Is the follwing increment operation thread safe?

std::map<std::uint64_t, std::uint64_t> val_counts{};

#pragma omp parallel for num_threads(32)
for (std::uint16_t ix = 0; ix < 96; ++ix) {

#pragma omp atomic update
    val_counts[ix%5]++;

}

Based on my experiments, it seems to be thread safe. Howewer, I wanted to be sure, as I am not sure what this translates into. An alternative would be using #pragma omp critical, of course.


Solution

  • I believe the answer is might be yes, but I'm not 100% sure by any means.

    The OpenMP specification gives the following list as the forms the expression is allowed to take:

    x++;
    x--;
    ++x;
    --x;
    x binop= expr;
    x = x binop expr;
    x = expr binop x;
    

    It further specifies that:

    x, r (result), and v (as applicable) are lvalue expressions with scalar type.

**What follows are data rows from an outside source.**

@[simp] theorem resetBlock_fb (s : State) : (resetBlock s).fb = [] := rfl
@[simp] theorem resetBlock_dr (s : State) : (resetBlock s).dr = Vector.replicate Config.ringSize 0 := rfl
@[simp] theorem resetBlock_di (s : State) : (resetBlock s).di = 0 := rfl
@[simp] theorem resetBlock_pr (s : State) : (resetBlock s).pr = Vector.replicate Config.ringSize 0 := rfl
@[simp] theorem resetBlock_pi (s : State) : (resetBlock s).pi = 0 := rfl
@[simp] theorem resetBlock_corr (s : State) : (resetBlock s).corr = corrReset := rfl
@[simp] theorem resetBlock_out (s : State) : (resetBlock s).out = s.out := rfl
@[simp] theorem resetBlock_pulseQ (s : State) : (resetBlock s).pulseQ = s.pulseQ := rfl
@[simp] theorem resetBlock_timerQ (s : State) : (resetBlock s).timerQ = s.timerQ := rfl
@[simp] theorem resetBlock_serialQ (s : State) : (resetBlock s).serialQ = s.serialQ := rfl
@[simp] theorem resetBlock_hostQ (s : State) : (resetBlock s).hostQ = s.hostQ := rfl
@[simp] theorem resetBlock_schedule (s : State) : (resetBlock s).schedule = s.schedule := rfl
@[simp] theorem resetBlock_cfg (s : State) : (resetBlock s).cfg = s.cfg := rfl

@[simp] theorem setSchedule_fb (turns : List Source) (s : State) : (setSchedule turns s).fb = s.fb := rfl
@[simp] theorem setSchedule_dr (turns : List Source) (s : State) : (setSchedule turns s).dr = s.dr := rfl
@[simp] theorem setSchedule_di (turns : List Source) (s : State) : (setSchedule turns s).di = s.di := rfl
@[simp] theorem setSchedule_pr (turns : List Source) (s : State) : (setSchedule turns s).pr = s.pr := rfl
@[simp] theorem setSchedule_pi (turns : List Source) (s : State) : (setSchedule turns s).pi = s.pi := rfl
@[simp] theorem setSchedule_corr (turns : List Source) (s : State) : (setSchedule turns s).corr = s.corr := rfl
@[simp] theorem setSchedule_out (turns : List Source) (s : State) : (setSchedule turns s).out = s.out := rfl
@[simp] theorem setSchedule_pulseQ (turns : List Source) (s : State) : (setSchedule turns s).pulseQ = s.pulseQ := rfl
@[simp] theorem setSchedule_timerQ (turns : List Source) (s : State) : (setSchedule turns s).timerQ = s.timerQ := rfl
@[simp] theorem setSchedule_serialQ (turns : List Source) (s : State) : (setSchedule turns s).serialQ = s.serialQ := rfl
@[simp] theorem setSchedule_hostQ (turns : List Source) (s : State) : (setSchedule turns s).hostQ = s.hostQ := rfl
@[simp] theorem setSchedule_schedule (turns : List Source) (s : State) : (setSchedule turns s).schedule = turns := rfl
@[simp] theorem setSchedule_cfg (turns : List Source) (s : State) : (setSchedule turns s).cfg = s.cfg := rfl

@[simp] theorem setPending_fb (src : Source) (q : List Txn) (s : State) : (setPending src q s).fb = s.fb := by cases src <;> rfl
@[simp] theorem setPending_dr (src : Source) (q : List Txn) (s : State) : (setPending src q s).dr = s.dr := by cases src <;> rfl
@[simp] theorem setPending_di (src : Source) (q : List Txn) (s : State) : (setPending src q s).di = s.di := by cases src <;> rfl
@[simp] theorem setPending_pr (src : Source) (q : List Txn) (s : State) : (setPending src q s).pr = s.pr := by cases src <;> rfl
@[simp] theorem setPending_pi (src : Source) (q : List Txn) (s : State) : (setPending src q s).pi = s.pi := by cases src <;> rfl
@[simp] theorem setPending_corr (src : Source) (q : List Txn) (s : State) : (setPending src q s).corr = s.corr := by cases src <;> rfl
@[simp] theorem setPending_out (src : Source) (q : List Txn) (s : State) : (setPending src q s).out = s.out := by cases src <;> rfl
@[simp] theorem setPending_schedule (src : Source) (q : List Txn) (s : State) : (setPending src q s).schedule = s.schedule := by cases src <;> rfl
@[simp] theorem setPending_cfg (src : Source) (q : List Txn) (s : State) : (setPending src q s).cfg = s.cfg := by cases src <;> rfl

@[simp] theorem conclude_ok (ev : Event) (s : State) : conclude (.ok ev) s = emit ev s := rfl
@[simp] theorem conclude_error (code : RejectCode) (s : State) : conclude (.error code) s = emit (.reject code) s := rfl

/-- The event a line's verdict becomes. -/
def verdictEvent (verdict : Except RejectCode Event) : Event :=
  match verdict with
  | .ok ev => ev
  | .error code => .reject code

/-- A verdict, accepted or rejected, is one event and nothing else. -/
theorem conclude_eq_emit (verdict : Except RejectCode Event) (s : State) :
    conclude verdict s = emit (verdictEvent verdict) s := by
  cases verdict <;> rfl

/-- Reading a queue back: the queue written, and every other one as before. -/
theorem pending_setPending (a b : Source) (q : List Txn) (s : State) :
    pending a (setPending b q s) = if a = b then q else pending a s := by
  cases a <;> cases b <;> rfl

@[simp] theorem pending_setSchedule (a : Source) (turns : List Source) (s : State) :
    pending a (setSchedule turns s) = pending a s := by
  cases a <;> rfl

end Machine
end Sys2Proof
end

    Finally, it says that when it uses scalar, it means what that means in the underlying language (C++, in this case).

    That leads to a bit of a difficulty though. The OpenMP spec talks about an expression of scalar type, but the C++ standard only talks about "scalar" with respect to objects, not expressions.

    So, while your code may fall within the intent of the specification, given the difference in wording between the two, it's difficult to be at all sure of how to read this for a case like this where the increment may easily have two entirely separate side-effects (one of inserting an item into the map, and one of incrementing that object after it's inserted).

    Although it's still not entirely clear with respect to the rules, I suspect most problems this could potentially cause would probably be cured by separating the job into three phases. One would be to pre-populate the map, in a single thread. In this case, you're using only keys from 0 to 5, so you could do something like this:

    for (int i=0; i<5; i++)
        val_counts[i] = 0;
    

    The point of this is that you never insert a new key into the map from more than one thread. Then in the multi-threaded portion, you'd probably separate the lookup from the update, and carry out the update atomically:

    auto &val = val_counts[ix%5];
    
    #pragma omp atomic update
    ++val;
    

    That at least makes it explicit exactly what needs to be atomic, eliminating any chance of misinterpretation leading to (for example) the function call being what you care bout being done atomically.

    For a lot of uses of a map, however, that's not going to be practical--you frequently don't know the keys you're going to use ahead of time, which makes inserting them essentially impossible.

    Without that, it's not clear whether the #pragma omp atomic is really doing to protect inserting a new item into the map, or only the update to the associated value (but given the emphasis on "scalar", more likely the latter).